Hi,
My data looks like this,
Customer_Id | Transaction_No | Transaction_Date | Amount | Sales_Credit |
4699 | 80902288 | 22-Sep-15 | 55.3 | 2 |
4699 | 80686478 | 12-Sep-15 | 62.3 | 1 |
4699 | 80687203 | 12-Sep-15 | 55.3 | 1 |
4919 | 81735223 | 12-Oct-15 | 15.99 | 2 |
4919 | 80917293 | 22-Sep-15 | 15.99 | 1 |
4919 | 80917294 | 22-Sep-15 | 15.99 | 1 |
4919 | 80938352 | 22-Sep-15 | 23.99 | 1 |
6320 | 80926085 | 23-Sep-15 | 51.75 | 2 |
6320 | 80517713 | 09-Sep-15 | 51.75 | 1 |
6320 | 80512633 | 09-Sep-15 | 51.75 | 1 |
I need to find only the data with actual sales.

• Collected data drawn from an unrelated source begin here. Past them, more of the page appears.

/-- Whether every access of the issuer older than the command has been performed, those that a save took back
included (R278, R294). -/
def State.forkDone (s : State) (f : Fork) : Bool :=
  ((s.agents ++ s.transit.map fun (t : Agent × Nat × BitVec 7) => (128, t.1)).all fun c => !f.issuedBy c.1 c.2 ||
    (c.2.storeQ.all (fun r => decide (f.seq ≤ r.seq)) && c.2.replayQ.all (fun r => decide (f.seq ≤ r.seq)) &&
     c.2.loads.all fun l => decide (f.seq ≤ l.seq))) &&
  (s.resume.all fun r => !(isTeamId f.agent && r.launch = f.launch && r.teamid = f.teamid) || r.taken.isEmpty)

abbrev State.issuerDone (s : State) (o : EngineOp) : Bool := s.forkDone o.fork

/-- Whether earlier entries of the issuer have all started (R294, R318). -/
def State.opInOrder (s : State) (o : EngineOp) : Bool :=
  s.engines.all fun p => !(decide (p.id < o.id) && o.sameIssuer p) || p.started

/-- Whether an operation may read or write its team's grant: a check-out or check-in, a list, whose entries may lie there, and a
command or a range in SCRATCH (R230, R270, R320 to R322). -/
def EngineOp.usesGrant (o : EngineOp) : Bool :=
  let inScratch (a : Nat) : Bool := classOf a == .scratch
  o.isTeam && (inScratch o.cmd.toNat || match o.kind with
    | .cpy => inScratch (field o.bytes 0 8) || inScratch (field o.bytes 8 8)
    | .coll => inScratch (field o.bytes 0 8) || inScratch (field o.bytes 8 8)
    | _ => true)

/-- Whether an operation wants a grant that its team does not hold, saved or restored and not yet placed: its rows may be
another team's, so it waits for the placement (R230, R294; log 33). -/
def State.grantAway (s : State) (o : EngineOp) : Bool :=
  o.usesGrant && s.resume.any fun r => r.launch = o.launch && r.teamid = o.teamid

/-- Whether a released operation may make its first access. -/
def State.opReady (s : State) (o : EngineOp) : Bool :=
  o.pendingOf.isNone && !o.started && s.opInOrder o && s.issuerDone o && !s.grantAway o

/-- The maker of an operation's accesses. -/
def EngineOp.who (o : EngineOp) : Who :=
  { part := if o.isTeam then some o.part else none, asid := o.asid.toNat, user := !o.sup, cluster := o.cluster,
    holder := if o.isTeam then some (o.part, o.cluster, o.launch, o.teamid) else none }

/-! ### Where an operation's bytes lie (R229, R230, R319, R320) -/

/-- The keys of a range, in address order; a peer window's bytes stand for themselves at their machine addresses. Or
the status the operation ends with, or a wait. -/
inductive Place where
  | keys (ks : List Nat)
  | bad (status : Nat)
  | wait
  deriving DecidableEq, Repr, Inhabited

/-- Whether a key lies in a peer window. -/
def isPeer (k : Nat) : Bool := decide (0x200000000000 ≤ k ∧ k < 0x300000000000)

/-- The machine address of the first of n bytes of a line of a GLOBAL range. -/
def State.engineByte (s : State) (w : Who) (a n kind : Nat) : Place × State :=
  if 2 ^ 56 ≤ a then (.bad 5, s)
  else match s.locate w a n kind false with
    | (.at m _ _, s) => (.keys [m], s)
    | (.wait, s) => (.wait, s)
    | (.fault c _ target, s) =>
      if !target then (.bad 5, s)
      else if c != 0x08 then (.bad 4, s)
      else match s.translate w a kind with
        | (.at m _ _, s) => (.keys [m], s)
        | (_, s) => (.bad 5, s)

/-- The keys of n bytes, line by line; the first number bounds the lines. -/
def State.engineLines (w : Who) (kind : Nat) : Nat → Nat → Nat → State → Place × State
  | 0, _, _, s => (.keys [], s)
  | f + 1, a, n, s =>
    if n = 0 then (.keys [], s)
    else
      let first := min n (128 - a % 128)
      match s.engineByte w a first kind with
      | (.keys ms, s) =>
        match State.engineLines w kind f (a + first) (n - first) s with
        | (.keys ks, s) => (.keys ((List.range first).map (ms.headD 0 + ·) ++ ks), s)
        | r => r
      | r => r

/-- The keys of n bytes at a generic address of an operation, which notes the pages it asks for (R365). -/
def State.engineKeys (s : State) (o : EngineOp) (a n : Nat) (swz : BitVec 2) (kind : Nat) : Place × State :=
  match classOf a with
  | .scratch =>
    (.keys ((List.range n).map fun i => scratchKey o.cluster (o.scratchBase + swizzle (a - scratchWindow + i) swz)), s)
  | .hearth =>
    let hs := (List.range n).map fun i => a - hearthWindow + i
    (if hs.all (s.inHearthRanges o.part) then .keys (hs.map hearthKey) else .bad 5, s)
  | .global => State.engineLines o.who kind (n / 128 + 2) a n (s.updOp o.id fun p => { p with spans := (a, n) :: p.spans.filter (· != (a, n)) })

/-- Whether the n bytes at an address are all of one window class (R226). -/
def oneClass (a n : Nat) : Bool :=
  match classOf a with
  | .scratch => decide (a + n ≤ scratchWindow + 2 ^ 21)
  | .hearth => decide (a + n ≤ hearthWindow + 2 ^ 27)
  | .global => !(decide (a < scratchWindow ∧ scratchWindow < a + n)) && !(decide (a < hearthWindow ∧ hearthWindow < a + n))

/-- What an operation reads at keys: each byte with the poison of its word; bytes of peers are filled in later. -/
def State.snapshot (s : State) (keys : List Nat) : List (Byte × Bool) :=
  keys.map fun k => if isPeer k then (0, false) else (Memory.read s.mem k, s.poison.get false (k / 4))

/-- The bytes of a snapshot that come from peers. -/
def peersOf (keys : List Nat) : List (Nat × Nat) := (keys.zipIdx.filter fun c => isPeer c.1).map fun c => (c.2, c.1)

Like in customer_id "4699" only the second observation remains. However with customer_id= "4919" I need to randomly delete either of the two observations having amount 15.99. Could you help me how to proceed with this? If statements with first.variable concept or proc sql?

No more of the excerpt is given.